There are three publications from the past couple years that I would recommend as great resources for promoting serious reflection on topics related to the stories of Jesus’ birth, regardless of whether one agrees or disagrees with the views presented:
1. Stephen Carlson’s article, “The Accommodations of Joseph and Mary
in Bethlehem: Κατάλυμα in Luke 2.7,” published in NTS and available in its entirety here. I find his arguments to be very convincing. Here is the abstract:
The identity of the κατάλυμα in Luke has been debated among Western scholars for over five hundred years. Proposals have ranged from an inn to a guest room. This article argues that the term κατάλυμα has a generic sense of ‘place to stay’ and that the final clause of Luke should be rendered ‘because they had no space in their place to stay’. Moreover, three clues in the context—Joseph’s compliance with the census order, the betrothal of Mary, and the manger—suggest that the accommodations presupposed by Luke are a marital chamber too small for giving birth.

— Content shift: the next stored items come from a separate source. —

/-- A command enters RUNNING (R198, R200): its bases are fixed from its rings' slots, its lines are taken, its first write
is due; one that moves nothing completes. Over a route its packets are one operation (R221). -/
def State.startCopy (s : State) (c k : Nat) : State :=
  match mget (s.core c).copies k with
  | none => s
  | some q =>
    let x := s.core c
    let base := fun (g : Option Nat) (asSource : Bool) (a : Nat) => match g with
      | none => (a : Int)
      | some g =>
        let r := x.ring g
        let i := ((if asSource then r.cons else r.prod) + x.runningBefore g asSource q.serial) % r.count
        ((r.base + 64 * r.slot * i + a : Nat) : Int)
    let q1 := { q with
      state := .running
      srcBase := base q.desc.sring true q.desc.src
      dstBase := base q.desc.dring false q.desc.dst }
    let q2 := { q1 with todo := q1.units, op := x.ni.serial }
    let s0 := s.modCore c fun x => { x with ni := { x.ni with serial := x.ni.serial + (if q.isRoute then 1 else 0) } }
    let s1 := (s0.modCopy c k fun _ => q2).takeLines c k (x.copySpaces q.desc).2 q2.todo
    ((s1.nextLine c k).stirCore c).stirCopies c

/-- A read of the engine: the bytes, or why there are none. -/
inductive CopyStop where
  | busy
  | page (x : Xlat) (va : Nat)
  | fails (reason : Nat)
  deriving DecidableEq, Repr

/-- One source byte read by the copy engine (R200, R202, R373); it waits for locked bays and scrubs, not for
engine-pending bits (R258) (log 53, DEDUCED). -/
def State.copyByte (s : State) (c space : Nat) (a : Int) : State × Except CopyStop Byte :=
  if space = 0 then
    let r := s.translate c a.toNat 0
    match r.2 with
    | .ok e =>
      let pa := e.pa a.toNat
      if !r.1.memoryOpen c pa then (r.1, .error .busy)
      else if r.1.physPoisoned pa 1 then (r.1, .error (.fails 4))
      else
        let s1 := r.1.cacheHostLine (dieOf c) pa
        (s1, .ok (s1.physByte (dieOf c) e.key e.gen pa))
    | .error (.spoilt _) => (r.1, .error (.fails 4))
    | .error x => (r.1, .error (if x.satisfiable then .page x a.toNat else .fails 1))
  else
    let x := s.core c
    let o := bufBase space + a.toNat
    if x.lockedAgainst none (bayOf o) || mhas x.scrub (bayOf o) then (s, .error .busy)
    else if x.localPoisoned o 1 then (s, .error (.fails 4))
    else (s, .ok (x.readLocalByte o))

/-- The source bytes of a unit, each with its destination address. -/
def State.copyBytes (s : State) (c space : Nat) : List (Int × Int) → State × Except CopyStop (List (Int × Byte))
  | [] => (s, .ok [])
  | (d, a) :: r =>
    let h := s.copyByte c space a
    match h.2 with
    | .error e => (h.1, .error e)
    | .ok b =>
      let t := h.1.copyBytes c space r
      match t.2 with
      | .error e => (t.1, .error e)
      | .ok l => (t.1, .ok ((d, b) :: l))

/-- CPYWAIT waiters of a core re-tested (R204): the mask of DONE slots once none in the mask is WAITING or RUNNING. -/
def Core.doneMask (x : Core) (mask : Nat) : Nat :=
  ((List.range 4).map fun i => if bit mask i && ((mget x.copies i).map (·.state)) == some .done then 2 ^ i else 0).sum

/-- Whether a slot in a mask is WAITING or RUNNING. -/
def Core.anyActive (x : Core) (mask : Nat) : Bool :=
  (List.range 4).any fun i => bit mask i && ((mget x.copies i).map CopySlot.active) == some true

/-- The widest granary effect of acquiring at the SCOPE of each DONE slot in a mask (R254). -/
def State.acquireDone (s : State) (p : Place) (mask : Nat) : State :=
  (s.core p.core).copies.foldl (fun s e =>
    if bit mask e.1 && e.2.state == .done then s.acquireEffect p e.2.desc.scope else s) s

/-- What a change of state of a copy slot brings about: an event for WFEV, waiting CPYWAITs, CPYCANs and RINGCFGs (R191, R204,
R205). -/
def State.copyChanged (s : State) (c : Nat) : State :=
  let s1 := s.stirCore c
  let s2 := (mkeys (s1.core c).strands).foldl (fun s k =>
    let p : Place := { core := c, strand := k }
    let t := s.strand p
    match t.run, t.wait with
    | .waiting, .copy mask =>
      if (s.core c).anyActive mask then s
      else (s.acquireDone p mask).setStrand p (t.finish (BitVec.ofNat 64 ((s.core c).doneMask mask)))
    | .stalled, .cancel mask =>
      if (List.range 4).any fun i => bit mask i &&
          ((mget (s.core c).copies i).map fun q => q.active && q.cancelBy.contains k) == some true then s
      else s.later .cpycanComplete (.place p)
    | .stalled, .ringcfg serials a b =>
      if (s.core c).copies.any fun e => e.2.active && serials.contains e.2.serial then s
      else (s.complete p t.wake).setRing c (bits b.toNat 0 4) (ringOf a b k)
    | _, _ => s) s1
  s2.stirCopies c

/-- The core and slot of a due write of a copy command. -/
def Due.copySlot (d : Due) : Option (Nat × Nat) :=
  match d.step, d.given with
  | .copyLineWrite, .line c k _ => some (c, k)
  | _, _ => none

/-- A copy slot is free of what an ended command has left: its due write, and its place at a page service (R198). -/
def State.clearSlot (s : State) (c k : Nat) : State :=
  { s with
    timers := s.timers.filter fun e => e.2.copySlot != some (c, k)
    agenda := s.agenda.filter fun e => e.copySlot != some (c, k)
    dies := mmap (fun _ x => { x with services := x.services.map fun r =>
      { r with waiters := r.waiters.filter (· != copyWaiter c k) } }) s.dies }

/-- The lines that a command holds are let go (R51, R257). -/
def State.dropLines (s : State) (c k : Nat) : State :=
  { s.modCore c fun x => { x with pend := clearPend x.pend fun i => i == k } with
    owned := (mkeys s.owned).foldl (fun m l => disown m l (c, k)) s.owned }

/-- A command begins to fail (R191, R202): nothing more is moved; once its writes in flight have landed it is FAILED. -/
def State.failCopy (s : State) (c k reason : Nat) : State :=
  match mget (s.core c).copies k with
  | none => s
  | some q =>
    if !q.active || q.failing != 0 || !q.cancelBy.isEmpty then s
    else
      let s1 := (s.modCopy c k fun q => { q with failing := reason, todo := [], lost := q.lost ++ q.todo }).dropLines c k
      if q.sent.isEmpty then s1.later .copyFail (.item c k) else s1

/-- Copy commands of a core cancelled (R205), with the lines they hold (log 57, DEDUCED). -/
def State.cancelCopies (s : State) (c by' : Nat) (which : Nat → CopySlot → Bool) : State :=
  let hit := (s.core c).copies.filter fun e => which e.1 e.2 && e.2.active && e.2.failing == 0
  let s1 := s.modCore c fun x => x.cancelCopies by' which
  (hit.foldl (fun s e => s.dropLines c e.1) s1).copyChanged c

/-- A unit of a command has landed, or its packet was refused (R200, R203): what is due once none is left. -/
def State.unitLanded (s : State) (c k u : Nat) (ok : Bool) : State :=
  match mget (s.core c).copies k with
  | none => s
  | some q =>
    let q1 := { q with sent := q.sent.filter (· != u), lost := if ok then q.lost else q.lost ++ [u] }
    let s1 := s.modCopy c k fun _ => q1
    if !q1.sent.isEmpty || !q1.todo.isEmpty then s1
    else if q1.failing ≠ 0 then s1.later .copyFail (.item c k)
    else if !q1.cancelBy.isEmpty then (s1.modCopy c k fun q => { q with state := .cancelled }).copyChanged c
    else s1.stirCopies c

end Sys2Proof.Machine
end

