-- ==== Sys2Proof/Machine/Wake.lean ====
section
/-!
DEFINITION. Steps that end a wait of a strand or are taken for it at a boundary: resources, fills and drains, the core
barrier, timers, user interrupts, asynchronous traps and the limits of waits (R35, R42, R56, R62, R72, R76, R78, R118, R126,
R188, R248, R345, R386).
-/

namespace Sys2Proof.Machine

/-! ### Operands of steps -/

/-- A step for the strand at a place. -/
def onPlace (s : State) (f : Place → Strand → State) : Res :=
  match s.given with
  | .place p => .next (f p (s.strand p))
  | _ => .fault .stepOperands

/-- A step for a core. -/
def onCore (s : State) (f : Nat → Core → State) : Res :=
  match s.given with
  | .core c => .next (f c (s.core c))
  | _ => .fault .stepOperands

/-- A step for an item of a core or die. -/
def onItem (s : State) (f : Nat → Nat → State) : Res :=
  match s.given with
  | .item c i => .next (f c i)
  | _ => .fault .stepOperands

/-! ### Resources -/

/-- Whether a resource that a STALLED strand lacks is there now (R56). -/
def State.lackMet (s : State) (p : Place) : Lack → Bool
  | .none => false
  | .line _ => false
  | .translation _ _ => false
  | .loft => false
  | .service va kind =>
    !s.attached p &&
      (match (s.translate p.core va kind).2 with
       | .ok _ => true
       | .error x =>
         match x.service va with
         | none => true
         | some (_, page) =>
           ((s.die (dieOf p.core)).services.filter fun r => r.station == page / 32768 % 16).length < 64)
  | .bufferSpace => (s.core p.core).sb.length < 16
  | .bufferBytes pa n => !(s.core p.core).sb.any fun e => e.overlaps pa n
  | .bufferStrand => !(s.core p.core).sbOf p.strand
  | .bay b => !(s.core p.core).lockedAgainst (some p.strand) b
  | .pendingLine l => !mhas (s.core p.core).pend l
  | .scrub b => !mhas (s.core p.core).scrub b
  | .matrixUnit =>
    let x := s.core p.core
    x.mtx.busy.isNone && (x.mtx.queue.find? fun k => (x.strand k).lack == .matrixUnit) == some p.strand
  | .acks => !(s.core p.core).ni.out.any fun e => e.2.ofStrand p.strand
  | .copies => !(s.core p.core).copies.any fun e => e.2.active && e.2.strand == p.strand
  | .ownedLine n => !mhas s.owned n
  | .path pa => s.memoryOpen p.core pa
  | .copySlot => (List.range 4).any fun k => !((mget (s.core p.core).copies k).map CopySlot.active).getD false
  | .unitPlace => true

/-- Whether a user interrupt ends the wait of a strand (R72). -/
def Strand.interruptible (t : Strand) : Bool :=
  t.run == .waiting && t.interruptDue &&
    (match t.wait with
     | .sleep | .fe .. | .ring .. | .copy _ | .recv _ | .take => true
     | _ => false)

/-- LOFT_MOVES_COMPLETE (R35): the strand is ready to issue again. -/
def execLoftMovesComplete (s : State) : Res :=
  onPlace s fun p t => if t.run = .stalled ∧ t.lack = .loft then s.setStrand p t.wake else s

/-- Whether a strand's full/empty wait is over once a lock of its bay is (R77, R238). -/
def State.feFreed (s : State) (p : Place) (t : Strand) : Bool :=
  match t.run, t.wait with
  | .waiting, .fe off _ _ => (s.core p.core).feDue p.strand off
  | _, _ => false

/-- RESOURCE_AVAILABLE (R56): a STALLED strand whose resource is there is READY; one that stalled for the matrix unit
keeps its place in the order of attempts (R63); the waiters of a full/empty word whose bay is unlocked are served (R77). -/
def execResourceAvailable (s : State) : Res :=
  onPlace s fun p t =>
    match s.feFreed p t, t.wait with
    | true, .fe off _ _ => s.feEvent p.core off
    | _, _ =>
    if t.run = .stalled ∧ t.wait = .none ∧ s.lackMet p t.lack then
      s.setStrand p (if t.lack = .matrixUnit then { t with run := .ready } else t.wake)
    else s

/-- Lines of a core's data cache (R22: 16 KiB). -/
def dcacheLines : Nat := 256

/-- A line put into a core's data cache, which gives up one of its lines when it is full (log 11, DESIGN CHOICE). -/
def Core.fillLine (x : Core) (n choice : Nat) : Core :=
  let room := if x.dcache.length < dcacheLines then x.dcache else x.dcache.eraseIdx (choice % x.dcache.length)
  { x with dcache := mset (if mhas x.dcache n then x.dcache else room) n () }

/-- LOAD_MISS_FILL (R118): the line is in the data cache, and every strand of the core that lacks it is READY. -/
def execLoadMissFill (s : State) : Res :=
  match s.given with
  | .line c k n =>
    if !s.memoryOpen c (64 * n) then .next (s.after 1 .loadMissFill (.line c k n)) else
    let s1 := { s with draws := s.draws + 1 }.modCore c fun x => x.fillLine n (Config.dcacheVictim s.draws)
    .next (s1.modCore c fun x => { x with
      strands := mmap (fun _ t => if t.run = .stalled ∧ t.lack = .line n then t.wake else t) x.strands })
  | _ => .fault .stepOperands

/-- STORE_BUFFER_DRAIN (R126): the oldest entry drains; it waits while a copy engine owns its line (R257). -/
def execStoreBufferDrain (s : State) : Res :=
  onCore s fun c x =>
    match x.sb with
    | [] => s
    | e :: _ => if mhas s.owned (e.pa / 64) || !s.memoryOpen c e.pa then s.after 1 .storeBufferDrain (.core c) else s.drainOne c

/-- GRANARY_WRITEBACK (R248). -/
def execGranaryWriteback (s : State) : Res := onItem s fun d line => s.evictDieLine d line

/-! ### The core barrier and the matrix unit -/

/-- CORE_BARRIER_QUIESCENT (R62): QUIESCENT is set and the lowest-numbered bound strand resumes alone, as leader. -/
def execCoreBarrierQuiescent (s : State) : Res :=
  onCore s fun c x =>
    if !x.barrierMet then s
    else
      match x.strands.find? fun e => e.2.run != .unbound with
      | none => s
      | some (k, t) => s.modCore c fun y => { (y.setStrand k (t.finish 0)) with quiescent := true }

/-- An operation ended (R63, R188): what it read is put in place, the flags are set and the strand is READY, its instruction
complete. -/
def State.endMatrix (s : State) (c : Nat) (op : MtxOp) : State :=
  let p : Place := { core := c, strand := op.strand }
  let s1 := s.modCore c op.finish
  let t := s1.strand p
  if t.run = .parked ∧ t.wait = .matrix then s1.setStrand p (op.finishStrand t.wake).complete else s1

/-- MATRIX_OP_COMPLETE (R176, R185, R188): in each clk of an operation as many of its events land as the free value says, at its last
one all that are left, and with the last event it ends. An event that waits makes the operation longer (log 27, DEDUCED). -/
def execMatrixOpComplete (s : State) : Res :=
  onCore s fun c x =>
    match x.mtx.busy with
    | none => s
    | some op =>
      let n := op.rows.length
      let y := x.landRows (if s.now < op.endClk then Config.pick s.draws % (n + 1) else n)
      let s1 := ({ s with draws := s.draws + 1 } : State).setCore c y
      match y.mtx.busy with
      | some q =>
        if op.endClk ≤ s.now ∧ q.rows = [] then s1.endMatrix c q else s1.after 1 .matrixOpComplete (.core c)
      | none => s1

/-! ### Timers and user interrupts -/

/-- TIMECMP_MATCH (R42): UIP.TIMER is set. -/
def execTimecmpMatch (s : State) : Res := onPlace s fun p _ => s.setUip p uipTimer

/-- YIELD_EXPIRY (R234). -/
def execYieldExpiry (s : State) : Res :=
  onPlace s fun p t =>
    if t.run = .waiting ∧ t.wait = .yield ∧ t.yieldEnd ≤ s.now then s.setStrand p (t.finish 0) else s

/-- USER_INTERRUPT_ENTRY (R72, R73): a SLEEP ends and completes; any other wait that an interrupt ends is left, to be
executed in full again. -/
def execUserInterruptEntry (s : State) : Res :=
  onPlace s fun p t =>
    if t.run = .ready ∧ t.interruptDue then s.setStrand p t.enterUi
    else if t.interruptible then s.setStrand p t.endSleep.enterUi
    else s

/-! ### Asynchronous traps -/

/-- The first pending trap of a strand taken from its list, with its value. -/
def Strand.takePending (t : Strand) : Option (Strand × Nat × Word) :=
  match t.pendTrap with
  | [] => none
  | (c, v) :: r => some ({ t with pendTrap := r }, c, v)

/-- ENGINE_TRAP (R202): the failed command's strand takes the trap at its next boundary. -/
def execEngineTrap (s : State) : Res :=
  onPlace s fun p t =>
    match t.takePending with
    | none => s
    | some (u, _, v) => (s.setStrand p u).raise p causeEngine v

/-- The line that an uncorrected error has hit (R373), by one of its addresses, a local offset or one of device memory: every
byte of it is marked, and a read of the line traps until each has been overwritten (log 47, DEDUCED). -/
def State.spoil (s : State) (c : Nat) (isLocal : Bool) (a : Nat) : State :=
  let mark := fun (m : NSet) => (List.range 64).foldl (fun (m : NSet) i => mset m (64 * (a / 64) + i) ()) m
  if isLocal then s.modCore c fun x => { x with bad := mark x.bad }
  else { s with poisoned := mark s.poisoned }

/-- UNCORRECTED_TRAP (R76, R373): an uncorrected error, which marks its line and poisons the context of the core, or a
pending one that a strand takes. An error of a die that its ECC corrects is counted and logged, and nothing else follows (R400). -/
def execUncorrectedTrap (s : State) : Res :=
  match s.given with
  | .error p isLocal a =>
    let s1 := s.spoil p.core isLocal a
    .next (if (s1.strand p).run = .unbound then
        s1.poisonContext (s1.core p.core).owner.id p (BitVec.ofNat 64 a)
      else s1.uncorrected p (BitVec.ofNat 64 a))
  | .corrected d what =>
    .next { s.modDie d fun x => { x with corrected := x.corrected + 1 } with errors := s.errors ++ [(2 ^ 32 + what, d)] }
  | .place p =>
    .next (match (s.strand p).takePending with
      | none => s
      | some (u, _, v) => (s.setStrand p u).uncorrected p v)
  | _ => .fault .stepOperands

/-- The bays that a strand holds, as a mask. -/
def Core.heldBays (x : Core) (k : Nat) : Nat := ((x.locks.filter fun e => e.2 == k).map fun e => 2 ^ e.1).sum

/-- LOCK_WATCHDOG (R78, R320): the strand's bits are cleared and the kernel is FAULTED with the bays it held (log 64, DEDUCED). -/
def execLockWatchdog (s : State) : Res :=
  onPlace s fun p _ =>
    let x := s.core p.core
    let bays := x.heldBays p.strand
    let late := match mget x.lockFrom p.strand with
      | some n => n + 4096 ≤ s.now
      | none => false
    if !late || bays = 0 then s
    else
      let s1 := s.modCore p.core fun y => { y with
        locks := mfilter (fun _ h => h != p.strand) y.locks, lockFrom := mdel y.lockFrom p.strand }
      match x.kern with
      | some k => s1.faultKernel k p causeLockWatchdog (BitVec.ofNat 64 bays)
      | none => s1.raise p causeLockWatchdog (BitVec.ofNat 64 bays)

/-! ### Limits (R386) -/

/-- FEWAIT_LIMIT (R192, R204, R227, R234, R238, R241, R386). -/
def execFewaitLimit (s : State) : Res :=
  onPlace s fun p t =>
    if t.run ≠ .waiting then s
    else match t.wait with
      | .fe off _ _ => s.raise p causeFeWait (BitVec.ofNat 64 off)
      | .ring g filled _ =>
        s.setStrand p (t.finish (BitVec.ofNat 64 (((s.core p.core).ring g).waitCount filled)))
      | .copy mask => (s.acquireDone p mask).setStrand p (t.finish (BitVec.ofNat 64 ((s.core p.core).doneMask mask)))
      | .recv _ | .take => s.setStrand p (t.finish 0)
      | .sleep => s.setStrand p t.endSleep
      | .wfev _ => s.stir p
      | _ => s

/-- A strand leaves the rendezvous of its plot (R236). -/
def State.leaveRendezvous (s : State) (p : Place) : State :=
  match (s.core p.core).kern with
  | none => s
  | some k =>
    match mget s.kernels k with
    | none => s
    | some q => { s with kernels := mset s.kernels k { q with rendezvous := q.rendezvous.filter fun r => r.1 != p } }

/-- Whether the kernel of a core is RECOATING: none of its strands issues again (R236). -/
def State.recoating (s : State) (c : Nat) : Bool :=
  (((s.core c).kern.bind fun k => mget s.kernels k).map fun q => q.state == .recoating).getD false

/-- BARWAIT_LIMIT (R236, R345): a withdrawal goes to the group's root and the strand stays WAITING; at the rendezvous of
RECOAT the strand leaves it and traps (log 65, DEDUCED). -/
def execBarwaitLimit (s : State) : Res :=
  onPlace s fun p t =>
    if t.run ≠ .waiting ∨ t.limited then s
    else match t.wait with
      | .barrier g kind _ =>
        let u := { t with limited := true }
        (s.setStrand p u).sendGroup p u ((t.slotOf g).getD 0) (.withdraw g p (kind == 1)) true
      | .recoat => if s.recoating p.core then s else (s.leaveRendezvous p).raise p causeBarWait 0x100
      | _ => s

end Sys2Proof.Machine
end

2. Steve Moyise’s short book, Was the Birth of Jesus According to Scripture? (Wipf and Stock, 2013). The link allows you to preview a significant portion of the book.
Each Christmas, the birth of Jesus is celebrated through carols, Bible readings, and nativity plays. The angelic announcements to Mary and Elizabeth, Jesus’ birth in a manger, and the gifts of gold, frankincense, and myrrh are some of the best-known stories in the Bible. But did they really happen? And were they predicted by Israel’s prophets, as the Bible claims? Steve Moyise suggests that the clue to answering these questions is to understand how Israel’s Scriptures were being interpreted in Jesus’ day. Was Isaiah thinking of a virgin birth when he uttered his famous prophecy (Isa 7:14), or is that a later Christian interpretation? Was there a star that led the magi to Bethlehem or should the story be taken symbolically? These and other questions are fully explored and the results are sometimes surprising.
3. Andrew Lincoln’s brand new book, Born of a Virgin?: Reconceiving Jesus in the Bible, Tradition, and Theology (Eerdmans, 2013). Of my three recommendations, this will certainly be the most controversial to those with a conservative background. But that’s what makes it so good – it is sure to be thought provoking on a number of fronts.
This engaging book enables ordinary Christians to understand and give honest expression to the problems surrounding the virgin birth — a concept that many Christians are not sure how to handle.
Andrew Lincoln’s Born of a Virgin? begins by discussing why the virgin birth is such a difficult and divisive topic. The book then deals with a whole range of issues — literary, historical, and hermeneutical — from a critical yet positive perspective that takes seriously creedal confessions and theological concerns.
As part of his exegetical investigation of the New Testament texts, Lincoln considers the literary genre and distinctive characteristics of the birth narratives as ancient biography. Further, he delineates how changes in our views of history and biography decisively affect any traditional understanding of the significance of an actual virgin birth. He also explores what that means for the authority of Scripture and creed, along with implications for Christology and for preaching and teaching from the birth narratives.
What other recommendations would you add?